A preprint of an article Data Mining of Online Genealogy Datasets for Revealing
Lifespan Patterns in Human Population (pdf) by Michael Fire and Yuval Elovici has just appeared. It uses over a million proﬁles from WikiTree, and focuses on 363,292 for individuals who were born in the United States,
The paper is mostly about the techniques which are gobbledygook for anyone but the big data analysis specialist
Results reported show, with high confidence, some very small influences on lifespan.
"Our findings indicate that significant but small positive correlations exist between the parents’ lifespan and their children’s lifespan. Additionally, we found slightly higher and significant correlations between the lifespans of spouses. We also discovered a very small positive and significant correlation between longevity and reproductive success in males, and a small and significant negative correlation between longevity and reproductive success in females.
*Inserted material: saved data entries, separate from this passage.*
/-- No references. -/
def Refs.none : Refs := { recs := [], plates := [], descs := [], chans := [] }

/-- What awaits a Graver at its next pre-emption point (R159 to R162): from which device time on, whether the scenario
that holds it is stopped there rather than suspended, and the scenario that then takes it (64: none). -/
structure Hand where
  at_ : Nat
  stop : Bool
  next : Nat
deriving DecidableEq, Repr

/-- The strokes of one pass, as a Graver issued them: the first GF cycle, the strokes issued, the segment record, the
device addresses of the 64 KiB of its plate and of its shadow plate (R87) and the descriptor played, whether a start or a resume
cleared the interpolator's history before it (R46), where its first words come from (0 the reader, 1 the jump cache, 2 the
scratchpad shadow, R129 to R131), the GF cycles since which the reader (R383) and the cache slot fetched them, the NCO before its first stroke, the sample
count S there, the Stylus generators there, and the marker fields of its step as mode, start and width (R133). -/
structure Run where
  cycle : Nat
  strokes : Nat
  seg : SegRec
  ext : List Nat
  shExt : List Nat
  desc : Desc
  clean : Bool
  via : Nat
  since : Nat
  role : Nat
  nco : Nco
  count : Nat
  sty : Sty
  marks : List (Nat × Nat × Nat)
deriving DecidableEq, Repr

/-- An episode of filled strokes (R66, R67, R130): its first GF cycle, its strokes, and its cause (1 ECC, 2 UNDERRUN, 3 a late
jump). -/
structure FillRun where
  cycle : Nat
  strokes : Nat
  cause : Nat
deriving DecidableEq, Repr

/-- A Graver beyond its page: the scenario that holds it (64 where none does), the strokes of the current pass already
issued, the latched advance (R116), the resolved end of a TIME step (R117), whether a pending commit has passed its check (R139),
the GF cycle of the next stroke it issues, whether the last stroke
planned entered its step, the step it issued last, the NCO and the Stylus generators before the actions applied there,
whether a start or resume has cleared the interpolator's history, where the pass's first words come from (0 the reader, 1 the jump cache,
2 the shadow), the GF cycles since which the reader (R383) and the slot that served the last landing fetched, those at which the ACTIVE, NEXT and COMMIT sets began to fill (R129), the
start buffer that fills, as the scenario and the GF cycle (R383), what awaits it
at its next pre-emption point, the step whose cache set ACTIVE is, the passes issued, newest first, and the strokes filled. -/
structure Graver where
  scen : Nat
  pos : Nat
  latched : Bool
  until_ : Nat
  checked : Bool
  cycle : Nat
  entered : Bool
  shown : Nat
  before : Nco
  beforeSty : Sty
  clean : Bool
  via : Nat
  since : Nat
  served : Nat
  roles : Nat × Nat × Nat
  start : Option (Nat × Nat)
  hand : Option Hand
  cacheFor : Nat
  line : List Run
  fills : List FillRun
deriving DecidableEq, Repr

/-- A Graver right after reset. -/
def Graver.fresh : Graver :=
  { scen := 64, pos := 0, latched := false, until_ := 0, checked := false, cycle := 0, entered := false, shown := 0, before := Nco.fresh,
    beforeSty := Sty.fresh, clean := false, via := 0, since := 0, served := 0, roles := (0, 0, 0), start := none, hand := none, cacheFor := 65536, line := [], fills := [] }

/-! ### Scenarios and schedules (spec/05_scenarios_schedules.md) -/

/-- A member's saved position (R163), whether the scenario had begun on it, and the GF cycle at which its sample count S was 0. -/
structure Saved where
  g : Nat
  begun : Bool
  step : Nat
  passes : Nat
  entering : Bool
  ended : Bool
  until_ : Nat
  loops : Nat
  counts : List Nat
  version : Nat
  nco : Nco
  sty : Sty
  sBase : Nat
deriving DecidableEq, Repr

/-- Where a scenario action comes from: a command, a schedule entry, an orphan policy (R165) or a proof verdict (R217). -/
inductive ActSrc
  | command
  | entry (i : Nat)
  | orphan
  | proof
deriving DecidableEq, Repr

/-- A scenario action in progress: its code, its action time T (R156), the issuing session, where it comes from, whether
its entry fell due too late (R171), whether it waits for START_EVT, whether it was judged at the end of that wait (R158), whether its time
has come, whether its lateness is settled (R32), whether its Graver members
and its capture members have been acted on, and the earliest and the latest member start or stop so far. -/
structure ScenAct where
  op : Nat
  at_ : Nat
  sess : Nat
  src : ActSrc
  atOnce : Bool
  waits : Bool
  judged : Bool
  launched : Bool
  told : Bool
  gf : Bool
  cf : Bool
  first : Option Nat
  last : Nat
deriving DecidableEq, Repr

/-- A scenario beyond its record: its references, its save area (R163), the action in progress, the scenario that
pre-empts it (64: none), what an orphan policy still asks of it (0 nothing, 1 a park, 2 a disarm, R165), the number of its
arm among all arms (R139), and, in 1/2^40 tick, the time by which its members have gone down so far and that of the last stroke issued
for it there (R159 to R162, R217). -/
structure ScenX where
  refs : Refs
  saved : List Saved
  act : Option ScenAct
  by_ : Nat
  after : Nat
  armNo : Nat
  down : Nat
  last : Nat
deriving DecidableEq, Repr

/-- A scenario that holds nothing. -/
def ScenX.fresh : ScenX := { refs := Refs.none, saved := [], act := none, by_ := 64, after := 0, armNo := 0, down := 0, last := 0 }

/-- A command in the queue of the SCEN or the SCHED page (R153, R169): the session, the OP, the scenario or entry, and the tick in which it
came. -/
structure QCmd where
  sess : Nat
  op : Nat
  num : Nat
  since : Nat
deriving DecidableEq, Repr

/-- The scenario and schedule unit's queues of commands, oldest first, and the first tick in which it takes the next of each (R153, R169;
assumption log, entry 40). -/
structure CmdUnit where
  scenQ : List QCmd
  schedQ : List QCmd
  scenFree : Nat
  schedFree : Nat
deriving DecidableEq, Repr

/-- A PENDING schedule entry beyond its record: its number, its action time once it is fixed (R172, R173), and whether it
has fallen due (R171). -/
structure SchedX where
  i : Nat
  at_ : Option Nat
  fell : Bool
deriving DecidableEq, Repr

/-! ### Pattern lanes and trigger ports (spec/06_pattern_lanes_markers.md) -/

/-- A driver or termination off by a fault (R194 to R197, R219): whether overcurrent and whether contention or an open
check keeps it off, and the device time of the disable. -/
structure DriverOff where
  who : DriverPort
  ovr : Bool
  cont : Bool
  at_ : Nat
deriving DecidableEq, Repr

/-- A trigger output (R192): the level it drives before INVERT, whether a pulse occupies it, and the delivered events
whose edge has not yet reached the driver. -/
structure TrigOut where
  level : Bool
  busy : Bool
  due : Nat
deriving DecidableEq, Repr

/-- The lane drivers and the trigger ports beyond the PAT pages: the groups whose drivers settle after a FORMAT change
(R185), the drivers off, the trigger outputs, and each trigger input's last published edge in 1/65,536 tick (R191). -/
structure Lanes where
  settling : List Nat
  off : List DriverOff
  outs : List TrigOut
  lastEdge : List (Option Nat)
deriving DecidableEq, Repr

/-! ### The proof path (spec/07_proof_path.md) -/

/-- A stencil setting with the GF cycle from which windows are judged with it (R218): STEN_CFG, STEN_RMS and STEN_PEAK, and the
changes of each limit so far. -/
structure StenSet where
  from_ : Nat
  cfg : Word
  rms : Word
  peak : Word
  rmsNo : Nat
  peakNo : Nat
deriving DecidableEq, Repr

/-- A scenario's playing of a channel without a break (R214): the GF cycle of its first stroke, that of the first stroke after it once
it has ended, the GF cycle at which its sample count S was 0, and the scenario. -/
structure Tenure where
  from_ : Nat
  to_ : Option Nat
  sBase : Nat
  scen : Nat
deriving DecidableEq, Repr

/-- A model set as it stood before a change (R206): the stream sample from which the change acts, 8 to a GF cycle of issue, the set,
and its 52 words. -/
structure OldModel where
  until_ : Nat
  set_ : Nat
  words : List Nat
deriving DecidableEq, Repr

/-- A step of a trim of a generate channel (R211, R212): the stream sample whose connector instant first carries it, the trim's offset
in the channel's block, and the value before it. -/
structure TrimStep where
  at_ : Nat
  off : Nat
  old : Nat
deriving DecidableEq, Repr

/-- A self-test (R224): the GF cycle and the device time of its start, and the GF cycle of its end once it has ended. -/
structure SelfTest where
  from_ : Nat
  at_ : Nat
  to_ : Option Nat
deriving DecidableEq, Repr

/-- A channel's proof path beyond its page: the settings written, newest first; the changes of the limits that the window last judged
had seen; the runs of exceedances of each limit (R215, R218); the scenarios' playing of the channel, the model sets replaced, the trim
steps and the self-tests, newest first each; the measurements of the reflected-level detector below the threshold in a row (R222); and
the stream sample of the first residual that the snapshot recorded (R225). -/
structure Proof where
  sets : List StenSet
  rmsNo : Nat
  peakNo : Nat
  runRms : Nat
  runPeak : Nat
  tenures : List Tenure
  olds : List OldModel
  steps : List TrimStep
  selfTests : List SelfTest
  openRun : Nat
  snapFrom : Nat
deriving DecidableEq, Repr

/-- A proof path right after reset. -/
def Proof.fresh : Proof :=
  { sets := [], rmsNo := 0, peakNo := 0, runRms := 0, runPeak := 0, tenures := [], olds := [], steps := [], selfTests := [], openRun := 0,
    snapFrom := 0 }

/-! ### Capture channels (spec/08_capture_triggers.md, spec/09_streaming_stencils.md) -/

/-- A mark (R274). -/
structure Mark where
  type : Nat
  flags : Nat
  a : Nat
  arg32 : Nat
  sidx : Nat
  c : Nat
  time : Nat
  frac : Nat
  b : Nat
  arg32b : Nat
  arg64 : Nat
deriving DecidableEq, Repr

/-- A trigger taken whose record is not yet latched (R250, R252): the CF cycle of the acquisition in which it completed, its
position in 1/1,024 sample, its type, its duration and CLIPPED. -/
structure TrigRec where
  cyc : Nat
  pos : Nat
  type : Nat
  width : Nat
  clipped : Bool
deriving DecidableEq, Repr

/-- A block held in the ring (R267): its place in the ring, its acquisition, number and raw samples, its first raw sample
and that sample's time, and whether it has been sent. -/
structure RingBlock where
  place : Nat
  acq : Nat
  seq : Nat
  raw : Nat
  firstC : Nat
  time : Nat
  sent : Bool
deriving DecidableEq, Repr

/-- An episode of discarded intervals (R268): the first lost interval and its raw sample, the raw samples lost, the cause,
and the marks held meanwhile, with whether marks were lost. -/
structure GapEpisode where
  sidx : Nat
  c : Nat
  lost : Nat
  cause : Nat
  marks : List Mark
  marksLost : Bool
deriving DecidableEq, Repr

/-- A time-domain pass (R278, R280): its anchor, its bank, the CF cycle in which its trigger was taken, whether its first
violation has been judged, and whether its end has passed. -/
structure TdPass where
  anchor : Int
  bank : Nat
  taken : Nat
  told : Bool
  ended : Bool
deriving DecidableEq, Repr

/-- What the packer gathers (R263, R271, R273): consecutive intervals of one factor and one record, from the first not yet packed,
up to the end where it is fixed, with the CLOSE code of the block that ends there and the marks that wait. -/
structure Span where
  idx : Nat
  stop : Option Nat
  code : Nat
  marks : List Mark
deriving DecidableEq, Repr

/-- A measurement of a duration in progress (R247, R248): where it began in 1/1,024 sample, and whether the signal has crossed the
far threshold since. -/
structure Meas where
  start : Nat
  far : Bool
deriving DecidableEq, Repr

/-- The trigger unit's state (R245, R247, R248): the crossings armed (rising and falling of LEVEL, rising of LOW, falling of HIGH, and
the window's exits, rising of HIGH and falling of LOW), whether a LEVEL trigger is ready, and the positive and the negative measurement
in progress. -/
structure TrigUnit where
  levR : Bool
  levF : Bool
  lowR : Bool
  highF : Bool
  exitR : Bool
  exitF : Bool
  ready : Bool
  pos : Option Meas
  neg : Option Meas
deriving DecidableEq, Repr

/-- The unit at the start of an acquisition or after a change of its configuration (R247, R254). -/
def TrigUnit.fresh : TrigUnit :=
  { levR := false, levF := false, lowR := false, highF := false, exitR := false, exitF := false, ready := true, pos := none, neg := none }

/-- A capture channel beyond its CAP, STRM and STEN pages. Acquisition: when one is to begin, the scenario it serves (64:
none), its number and that of the next, the CF cycle of its first sample, the CF translator and the rate it has run under (newest
first), the raw samples taken in so far in order, the samples acquired by an acquisition that has ended, the end fixed and not yet
reached as the first raw sample not acquired and its cause (of an acquisition that is yet to begin, the tick of its STOP), the factors in force as first interval, first raw sample and k (newest
first), the factor requested and the raw sample of the request. Rate reduction: when the last raise was and the ring fill then, and
whether k has reached 16. Triggers: the CF cycles that the unit has judged, its state, the last position, and those not yet latched.
REARM: the first raw sample after the previous record, the rearm instant's raw sample, the record in progress as its first interval,
records so far, the CF cycle after which the last dead-time burst is counted (R365). Packer: what it gathers, oldest first, the next block number, the episode of discards. Ring: the next place
and the blocks held. Counts of R276 but ACQUIRED and PENDING. Stencils: the triggers that are to start a pass as raw sample and CF
cycle, the number of the next periodic pass, the pass last started, the next frame judged and the next group streamed, the settings of EN
and BANK of the spectral stencil with the raw sample from which they hold (newest first), and the run of violations. -/
structure Tracer where
  startAt : Option Nat
  scen : Nat
  acq : Nat
  nextAcq : Nat
  cBase : Nat
  grids : List (Grid × Nat)
  raw : List Int
  c : Nat
  endAt : Option (Nat × Nat)
  segs : List (Nat × Nat × Nat)
  kReq : Option (Nat × Nat)
  raised : Option (Nat × Nat)
  rateMax : Bool
  seen : Nat
  unit : TrigUnit
  lastTrig : Option Nat
  trigs : List TrigRec
  prevEnd : Nat
  armedC : Option Nat
  record : Option Nat
  records : Nat
  hush : Option Nat
  spans : List Span
  seq : Nat
  gap : Option GapEpisode
  place : Nat
  held : List RingBlock
  delivered : Nat
  dropped : Nat
  dead : Nat
  tail : Nat
  undelivered : Nat
  tdPend : List (Nat × Nat)
  tdNext : Nat
  pass : Option TdPass
  spNext : Nat
  spOut : Nat
  spSets : List (Nat × Bool × Nat)
  spRun : Nat
deriving DecidableEq, Repr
Moreover, our machine learning algorithms presented better than random classification results in predicting which people who outlive the age of 50 will also outlive the age of 80."The analysis also identifies some interesting anomalies in the records, periods where the US median lifespan for males increased while that for females suddenly decreased, or vice versa. From 1650 to 1660 the male median lifespan increased from 61.86, to 66.81 while in the same period of time the female median lifespan decreased from 63.04 to 60.8. Between 1770 and 1780 the female average lifespan increased from 66.31 to 68.63, while the male average lifespan decreased from 66.55 to 64.29. Why, one wonders!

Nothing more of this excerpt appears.